AUTRET Joseph

Par Jacques Girault

Né le 12 octobre 1914 à Primelin (Finistère), mort le 4 avril 1983 à La Baule-Escoublac (Loire-Inférieure/Atlantique) ; instituteur en Loire-Inférieure/Atlantique ; militant du SNI ; militant communiste, conseiller municipal d’ Escoublac-La Baule.
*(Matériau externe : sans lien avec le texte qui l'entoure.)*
-- ==== Sys2Proof/Laws/AxisKept.lean ====
section
/-! SUPPORT. What the operations on one axis keep: its place within the soft limits (R154, R156), its rest while its hold
condition is present (R159), and its agreement with ESTOP (R161). -/

namespace Sys2Proof.Machine

/-- R156: a homed axis lies within the soft limits of its record. -/
def HomedWithin (r : AxisRec) (a : Axis) : Prop := a.homed = true → r.minPos ≤ a.position ∧ a.position ≤ r.maxPos
/-- R4: the soft limits enclose 0. -/
def LimitsEnclose0 (r : AxisRec) : Prop := r.minPos ≤ 0 ∧ 0 ≤ r.maxPos

/-- What an activity may do to an axis's place: it stays where it is, or the axis is not homed, and only an axis that is
not homed comes to be HOMING. -/
structure KeepsPlace (a b : Axis) : Prop where
  h : b.homed = true → a.homed = true ∧ b.position = a.position
  k : b.state = .homing → b.homed = false ∨ a.state = .homing
/-- R154, R156: the axis lies within its soft limits if it is homed, and an axis in HOMING is not homed. -/
structure WithinLimits (r : AxisRec) (a : Axis) : Prop where
  h : HomedWithin r a
  k : a.state = .homing → a.homed = false
theorem KeepsPlace.withinLimits {r : AxisRec} {a b : Axis} (h : KeepsPlace a b) (p : WithinLimits r a) :
    WithinLimits r b := by
  refine ⟨?_, ?_⟩
  · intro hb; have := h.h hb; have k := p.h this.1; rw [this.2]; exact k
  · intro hb; rcases h.k hb with e | e
    · exact e
    · cases hh : b.homed with
      | false => rfl
      | true => have := (h.h hh).1; rw [p.k e] at this; cases this
theorem KeepsPlace.trans {a b c : Axis} (h : KeepsPlace a b) (k : KeepsPlace b c) : KeepsPlace a c := by
  refine ⟨?_, ?_⟩
  · intro hc; have e := k.h hc; have f := h.h e.1; exact ⟨f.1, by rw [e.2, f.2]⟩
  · intro hc; rcases k.k hc with e | e
    · exact .inl e
    · rcases h.k e with f | f
      · cases hh : c.homed with
        | false => exact .inl rfl
        | true => have := (k.h hh).1; rw [f] at this; cases this
      · exact .inr f
theorem KeepsPlace.refl (a : Axis) : KeepsPlace a a := ⟨fun h => ⟨h, rfl⟩, .inr⟩
theorem KeepsPlace.of_same {a b : Axis} (h : b.homed = a.homed) (k : b.position = a.position) (st : b.state = a.state) :
    KeepsPlace a b :=
  ⟨fun e => ⟨by rw [← h]; exact e, k⟩, fun e => .inr (by rw [← st]; exact e)⟩
theorem KeepsPlace.of_not_homing {a b : Axis} (h : b.homed = a.homed) (k : b.position = a.position)
    (st : b.state ≠ .homing) :
    KeepsPlace a b :=
  ⟨fun e => ⟨by rw [← h]; exact e, k⟩, fun e => absurd e st⟩
theorem KeepsPlace.of_unhomed {a b : Axis} (h : b.homed = false) : KeepsPlace a b :=
  ⟨fun e => (by rw [h] at e; cases e), fun _ => .inl h⟩

theorem keepsPlace_beginMove (a : Axis) (t p) : KeepsPlace a (a.beginMove t p) := by
  unfold Axis.beginMove; exact .of_not_homing rfl rfl nofun
theorem keepsPlace_setOff (a : Axis) (r m) : KeepsPlace a (a.setOff r m) := by
  unfold Axis.setOff; split <;> exact .of_not_homing rfl rfl nofun
theorem keepsPlace_undertake (a : Axis) (r rate act) : KeepsPlace a (a.undertake r rate act) := by
  unfold Axis.undertake; split
  · split
    · exact keepsPlace_setOff ..
    · exact .of_unhomed rfl
  · exact .of_unhomed rfl
theorem keepsPlace_resume (a : Axis) (r) : KeepsPlace a (a.resume r) := by
  unfold Axis.resume; split
  · exact keepsPlace_undertake ..
  · exact .of_not_homing rfl rfl nofun
theorem keepsPlace_startWait (a : Axis) (r) : KeepsPlace a (a.startWait r) := by
  unfold Axis.startWait; split
  · exact keepsPlace_resume ..
  · exact .of_same rfl rfl rfl
theorem keepsPlace_hold (a : Axis) (r h act) : KeepsPlace a (a.hold r h act) := by
  unfold Axis.hold; dsimp only; split
  · exact .of_not_homing rfl rfl nofun
  · exact .trans (b := { a.atRest with state := .held, ending := none, follow := some act, wait := none, cause := none })
      (.of_not_homing rfl rfl nofun) (keepsPlace_startWait _ _)
theorem keepsPlace_rest (a : Axis) (r h) : KeepsPlace a (a.comeToRest r h) := by
  unfold Axis.comeToRest; split
  · exact keepsPlace_hold ..
  · split
    · exact keepsPlace_hold ..
    · exact KeepsPlace.trans (b := a.atRest) (by exact .of_same rfl rfl rfl) (keepsPlace_undertake _ _ _ _)
  · exact .of_not_homing rfl rfl nofun
theorem keepsPlace_homeAtRest (a : Axis) (r h) : KeepsPlace a (a.homeAtRest r h) := by
  unfold Axis.homeAtRest; split
  · exact keepsPlace_hold ..
  · exact .of_unhomed rfl
theorem keepsPlace_takeMove {a b : Axis} {t r h m} (e : a.takeMove? t r h m = some b) : KeepsPlace a b := by
  unfold Axis.takeMove? at e
  dsimp only at e
  split at e
  · split at e
    · cases e; split
      · exact keepsPlace_hold ..
      · exact keepsPlace_setOff ..
    · cases e; exact .trans (b := { a with pendingMove := some _ })
        (.of_same rfl rfl rfl) (keepsPlace_homeAtRest _ _ _)
  · cases e; exact .trans (b := { a with pendingMove := some _ })
      (.of_same rfl rfl rfl) (keepsPlace_homeAtRest _ _ _)
  · cases e; unfold Axis.retarget; dsimp only; split
    · exact .of_same rfl rfl rfl
    · split <;> (split <;> first | exact .of_same rfl rfl rfl | exact .of_unhomed rfl | exact .of_not_homing rfl rfl nofun)
  · cases e; exact .of_same rfl rfl rfl
  · split at e
    · split at e <;> cases e <;> exact .of_same rfl rfl rfl
    · cases e; exact .of_same rfl rfl rfl
  · split at e <;> cases e <;> exact .of_same rfl rfl rfl
  · cases e
theorem keepsPlace_takeHome {a b : Axis} {r h} (e : a.takeHome? r h = some b) : KeepsPlace a b := by
  unfold Axis.takeHome? at e
  split at e
  · cases e; exact .trans (b := { a with pendingMove := none })
      (.of_same rfl rfl rfl) (keepsPlace_homeAtRest _ _ _)
  · cases e; exact .trans (b := { a with pendingMove := none })
      (.of_same rfl rfl rfl) (keepsPlace_homeAtRest _ _ _)
  · split at e
    · cases e
    · cases e; exact .trans (b := { a with cause := none, pendingMove := none })
        (.of_same rfl rfl rfl) (keepsPlace_homeAtRest _ _ _)
  · cases e; split
    · exact .of_not_homing rfl rfl nofun
    · exact .of_same rfl rfl rfl
  · cases e; exact .of_not_homing rfl rfl nofun
  · split at e <;> cases e
    · exact .of_same rfl rfl rfl
    · exact .of_not_homing rfl rfl nofun
  · cases e; exact .of_same rfl rfl rfl
theorem keepsPlace_stop (a : Axis) : KeepsPlace a a.stopRequest := by
  unfold Axis.stopRequest; split <;> first | exact .of_same rfl rfl rfl | exact .of_unhomed rfl | exact .of_not_homing rfl rfl nofun
theorem keepsPlace_frame (a : Axis) (r f) : KeepsPlace a (a.frameEvent r f) := by
  unfold Axis.frameEvent; split
  · exact .of_same rfl rfl rfl
  · refine KeepsPlace.trans (b := { a with frame := some f }) (by exact .of_same rfl rfl rfl) ?_
    unfold Axis.countWait
    split
    · split
      · exact keepsPlace_resume ..
      · exact .of_same rfl rfl rfl
    · exact .of_same rfl rfl rfl
theorem keepsPlace_holdChange (a : Axis) (r x y) : KeepsPlace a (a.holdChange r x y) := by
  unfold Axis.holdChange
  split
  · exact .of_same rfl rfl rfl
  · split
    · unfold Axis.holdBegins; split
      · exact .of_not_homing rfl rfl nofun
      · exact .of_not_homing rfl rfl nofun
      · split <;> exact .of_same rfl rfl rfl
      all_goals exact .of_same rfl rfl rfl
    · unfold Axis.holdEnds; split
      · exact keepsPlace_startWait ..
      · exact .of_same rfl rfl rfl
theorem keepsPlace_estop (a : Axis) : KeepsPlace a a.estopAsserted := by
  unfold Axis.estopAsserted Axis.faulted; exact .of_unhomed rfl
theorem keepsPlace_release (a : Axis) : KeepsPlace a a.estopReleased := by
  unfold Axis.estopReleased; split <;> first | exact .of_same rfl rfl rfl | exact .of_unhomed rfl | exact .of_not_homing rfl rfl nofun
theorem keepsPlace_soft (a : Axis) (e) : KeepsPlace a (a.softReset e) := by
  unfold Axis.softReset; split <;> exact .of_unhomed rfl

theorem withinLimits_limitsRewritten (a : Axis) (r : AxisRec) (h : a.state = .homing → a.homed = false) :
    WithinLimits r (a.limitsRewritten r) := by
  unfold Axis.limitsRewritten
  split
  · exact ⟨nofun, nofun⟩
  · next hn => exact ⟨fun h => by simp [h] at hn; omega, h⟩

theorem move_within_room (r : AxisRec) (d : Direction) (p : Int) (k : Nat) (h : r.minPos ≤ p ∧ p ≤ r.maxPos) (hk : k ≤ r.room d p) :
  r.minPos ≤ d.move p k ∧ d.move p k ≤ r.maxPos := by
  unfold AxisRec.room at hk; unfold Direction.move
  cases d <;> dsimp only at hk ⊢ <;> omega

theorem withinLimits_homingSteps (a : Axis) (r : AxisRec) (rate : Nat) (h : a.homed = false) :
    WithinLimits r (a.homingSteps r rate).1 := by
  unfold Axis.homingSteps; dsimp only; split
  · exact ⟨nofun, nofun⟩
  · refine ⟨fun e => ?_, fun _ => h⟩
    change a.homed = true at e; rw [h] at e; cases e

theorem withinLimits_moveInterval (a : Axis) (r : AxisRec) (p : ProfileRec) (t : Int) (h : WithinLimits r a)
    (hs : a.state = .moving) :
    WithinLimits r (a.moveInterval r p t) := by
  unfold Axis.moveInterval
  dsimp only
  generalize hst : min ((a.acc + p.nextRate a.rate (t - a.position).natAbs) / 1000) (t - a.position).natAbs = steps
  generalize a.dir.toward a.position t = dir
  split
  · refine ⟨?_, nofun⟩
    intro e
    exact move_within_room r dir a.position _ (h.h e) (Nat.le_refl _)
  · next hr =>
    split
    · refine ⟨?_, nofun⟩
      intro e
      exact move_within_room r dir a.position _ (h.h e) (by omega)
    · refine ⟨?_, ?_⟩
      · intro e
        exact move_within_room r dir a.position _ (h.h e) (by omega)
      · intro e; change a.state = .homing at e; rw [hs] at e; cases e

theorem withinLimits_stopInterval (a : Axis) (r : AxisRec) (p : ProfileRec) (t : Int) (hold) (h : WithinLimits r a)
    (hs : a.state = .stopping) :
    WithinLimits r (a.stopInterval r p t hold) := by
  unfold Axis.stopInterval
  split
  · exact (keepsPlace_rest a r hold).withinLimits h
  · dsimp only
    generalize hst : min ((a.acc + (a.rate - p.accel)) / 1000) (t - a.position).natAbs = steps
    have key : ∀ k, k ≤ r.room a.dir a.position → WithinLimits r (a.advance a.dir k) := by
      intro k hk
      refine ⟨fun e => move_within_room r a.dir a.position _ (h.h e) hk, ?_⟩
      intro e; change a.state = .homing at e; rw [hs] at e; cases e
    split
    · exact (keepsPlace_rest _ r hold).withinLimits (key _ (Nat.le_refl _))
    · next hr =>
      split
      · exact (keepsPlace_rest _ r hold).withinLimits (key _ (by omega))
      · have := key steps (by omega)
        exact ⟨this.h, this.k⟩

theorem withinLimits_interval (a : Axis) (t : Tables) (r : AxisRec) (hold : Bool) (hr : LimitsEnclose0 r) (h : WithinLimits r a) :
    WithinLimits r (a.interval t r hold).1 := by
  unfold Axis.interval
  dsimp only
  have h0 : WithinLimits r { a with pulses := 0 } := ⟨h.h, h.k⟩
  split
  · next hs =>
    split
    · unfold Axis.homeFound
      dsimp only
      split
      · exact ⟨fun _ => hr, fun e => by (unfold Axis.beginMove at e; cases e)⟩
      · exact ⟨fun _ => hr, nofun⟩
    · exact withinLimits_homingSteps _ _ _ (h.k hs)
  · next hs =>
    split
    · exact ⟨nofun, nofun⟩
    · exact withinLimits_moveInterval _ _ _ _ h0 hs
  · next hs =>
    split
    · split
      · exact ⟨nofun, nofun⟩
      · exact withinLimits_stopInterval _ _ _ _ _ h0 hs
    · next hh =>
      have hh : a.homed = false := by cases e : a.homed <;> simp_all
      split
      · unfold Axis.homeFoundStopping
        dsimp only
        have f : WithinLimits r { Axis.atRest { a with pulses := 0 } with homed := true, position := 0 } :=
          ⟨fun _ => hr, fun e => by (change a.state = .homing at e; rw [hs] at e; cases e)⟩
        split
        · split
          · exact (keepsPlace_hold _ _ _ _).withinLimits ((KeepsPlace.of_same
              (a := { Axis.atRest { a with pulses := 0 } with homed := true, position := 0 })
              (b := { Axis.atRest { a with pulses := 0 } with homed := true, position := 0, pendingMove := none })
              rfl rfl rfl).withinLimits f)
          · exact ⟨f.h, nofun⟩
        all_goals exact (keepsPlace_rest _ _ _).withinLimits f
      · split
        · exact (keepsPlace_rest _ _ _).withinLimits h0
        · exact withinLimits_homingSteps _ _ _ hh
  all_goals exact h0
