-- ==== Sys2Proof/Laws/SoundKept.lean ====
section
/-! SUPPORT. What the operations of the Sound Engine keep: the bounds of its buffers, of the burst in flight (R124,
R125), of the fade stages and stall frames (R130, R131) and of the duck stages (R136). -/

namespace Sys2Proof.Machine

/-- R124, R125: the buffers and the burst in flight are within their bounds. R130, R131, R136: so are the stages and the
stall frames. -/
structure SoundBounds (x : Sound) : Prop where
  fill : ∀ n : Fin 8, x.fill n ≤ 320
  flight : ∀ (n : Fin 8) (a k : Nat), x.flight = some (.stream n a k false) → x.fill n ≤ 256 ∧ k ≤ 64
  voice : ∀ v : Fin 4, (x.voices[v]).fade ≤ 8 ∧ (x.voices[v]).stall ≤ 50
  bed : ∀ b : Fin 4, (x.beds[b]).stage ≤ 7

/-- The bounds stay where no buffer grows and no burst begins. -/
theorem SoundBounds.of_fill {x y : Sound} (h : SoundBounds x) (hf : ∀ n, y.fill n ≤ x.fill n)
   (hl : ∀ (n : Fin 8) (a k : Nat), y.flight = some (.stream n a k false) → x.flight = some (.stream n a k false))
   (hv : ∀ v : Fin 4, (y.voices[v]).fade ≤ 8 ∧ (y.voices[v]).stall ≤ 50)
    (hb : ∀ b : Fin 4, (y.beds[b]).stage ≤ 7) : SoundBounds y :=
  ⟨fun n => Nat.le_trans (hf n) (h.fill n), fun n a k e =>
    ⟨Nat.le_trans (hf n) (h.flight n a k (hl n a k e)).1, (h.flight n a k (hl n a k e)).2⟩, hv, hb⟩

/-- A voice's stream is filled as far as its buffer. -/
theorem Sound.fill_voice (x : Sound) (v : Fin 4) : x.fill (voiceStream v) = (x.voices[v]).feed.buffer.length := by
  have : (voiceStream v).val = v.val := by revert v; decide
  unfold Sound.fill; rw [dif_pos (by rw [this]; exact v.isLt)]; simp [this]
/-- A bed's stream is filled as far as its buffer. -/
theorem Sound.fill_bed (x : Sound) (v : Fin 4) : x.fill (bedStream v) = (x.beds[v]).feed.buffer.length := by
  have : (bedStream v).val = 4 + v.val := by revert v; decide
  unfold Sound.fill; rw [dif_neg (by omega)]; simp [this]
/-- A stream is a voice's or a bed's. -/
theorem stream_voice_or_bed (n : Fin 8) : (∃ v, n = voiceStream v) ∨ ∃ b, n = bedStream b := by revert n; decide

/-- No stream is filled further where no buffer grows. -/
theorem Sound.fill_le {x y : Sound} (hv : ∀ v : Fin 4, (y.voices[v]).feed.buffer.length ≤ (x.voices[v]).feed.buffer.length)
   (hb : ∀ v : Fin 4, (y.beds[v]).feed.buffer.length ≤ (x.beds[v]).feed.buffer.length) (n : Fin 8) : y.fill n ≤ x.fill n := by
  rcases stream_voice_or_bed n with ⟨v, rfl⟩ | ⟨b, rfl⟩
  · rw [Sound.fill_voice, Sound.fill_voice]; exact hv v
  · rw [Sound.fill_bed, Sound.fill_bed]; exact hb b

/-- What a voice may become in any event but a burst's end: its buffer does not grow, and its counts are in bounds. -/
def VoiceWithin (a b : Voice) : Prop := b.feed.buffer.length ≤ a.feed.buffer.length ∧ b.fade ≤ 8 ∧ b.stall ≤ 50
/-- What a bed may become in any event but a burst's end: its buffer does not grow, and its stage is in bounds. -/
def BedWithin (a b : Bed) : Prop := b.feed.buffer.length ≤ a.feed.buffer.length ∧ b.stage ≤ 7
Fils d’un quartier-maître chauffeur de la Marine nationale qui mourut très jeune, Joseph Autret reçut les premiers sacrements catholiques. Après avoir fréquenté le cours complémentaire de Concarneau (Finistère), il entra à l’École normale d’instituteurs de Savenay (Loire-Inférieure/Atlantique). Instituteur, il se maria exclusivement civilement en décembre 1936 avec Jeanne, Marguerite, Marie Couëdel à Plessé (Coudray, Loire-Inférieure/Atlantique). Ils furent nommés instituteurs à Louisfert. Leurs trois enfants ne reçurent pas de sacrements religieux.
Après avoir été mobilisé, Joseph Autret entra dans la Résistance sous le pseudonyme de « Maximilien ». Dénoncé par le curé de Louisfert, il échappa à la Gestapo, caché par des parents d’élèves, selon le témoignage de sa fille. Nommé instituteur à l’école de garçons du Guézy, qui accueillait dans des baraquements des élèves de Saint-Nazaire, il obtint une mutation pour Escoublac-La Baule en 1947. Il dirigea l’école de garçons de 1963 à sa retraite en 1969 tandis que son épouse, communiste non militante, nommée à l’école de fille en devint la directrice de 1957 à 1968. Ces écoles fonctionnèrent dans des locaux provisoires jusque dans les années 1970.
Membre du Parti communiste depuis 1936, secrétaire de la section communiste de Escoublac-La Baule, qui devint La Baule-Escoublac en 1962, Autret entra au comité de la fédération communiste avant 1953 et en demeura membre jusqu’en 1963.
Candidat aux élections législatives dans la septième circonscription (Guérande) en 1958, en 1962, Autret avait obtenu 2 462 voix puis 3 391 voix sur 49 359 inscrits. À nouveau candidat en 1967, il obtint 3 996 voix sur 49 599 inscrits, Olivier Guichard étant élu au premier tour. Aux élections législatives de 1968, il réunit 2 897 voix sur 49 700 inscrits.
Joseph Autret fut candidat aux élections cantonales à Guérande en 1951 (626 voix sur 13 643 inscrits) et 1958 - (960 voix sur 15 250 inscrits), à Guéméné en 1961 et à Guérande en 1964 (1 014 voix sur 15 883 inscrits) et, 1970.
Candidat non élu au conseil municipal le 19 octobre 1947 sur la liste « d’union républicaine et résistante d’action laïque et de défense des intérêts baulois soutenue » par le PCF, Autret devint conseiller municipal le 26 juin 1950 à la place d’un conseiller démissionnaire. Réélu le 26 avril 1953 sur la « liste d’union ouvrière et démocratique pour la défense des intérêts de la population d’Escoublac-La Baule présentée par le PCF », membre des commissions « Fêtes et sports, Eau, Travaux et voirie, scolaire », il ne fut pas réélu le 8 mars 1959 à la tête de la « liste d’union laïque et républicaine pour la défense des intérêts communaux de Escoublac-La Baule présentée par le PCF ». Il figurait par la suite en tête des listes « d’union démocratique » présentées par le PCF en 1965, en 1971 et en troisième position sur la « liste d’union de la gauche » en 1977.
Joseph Autret, devenu membre du conseil syndical de la section départementale du Syndicat national des instituteurs en 1956, le demeura jusqu’en 1966.
La fédération communiste annonçait qu’il quittait le département en 1967, ce qui ne se fit pas. Autret évoqua la mémoire d’un jeune résistant Jean de Neyman, fusillé par les Allemands au château d’ Heinlex, le 8 septembre 1968.

Pour citer cet article :
https://maitron.fr/spip.php?article10538, notice AUTRET Joseph par Jacques Girault, version mise en ligne le 10 octobre 2008, dernière modification le 29 janvier 2018.

Par Jacques Girault

SOURCES : Arch. comité national du PCF. — Arch. Mun. de La Baule-Escoublac (J.-Y. Danet). — Renseignements fournis par la fille de l’intéressé.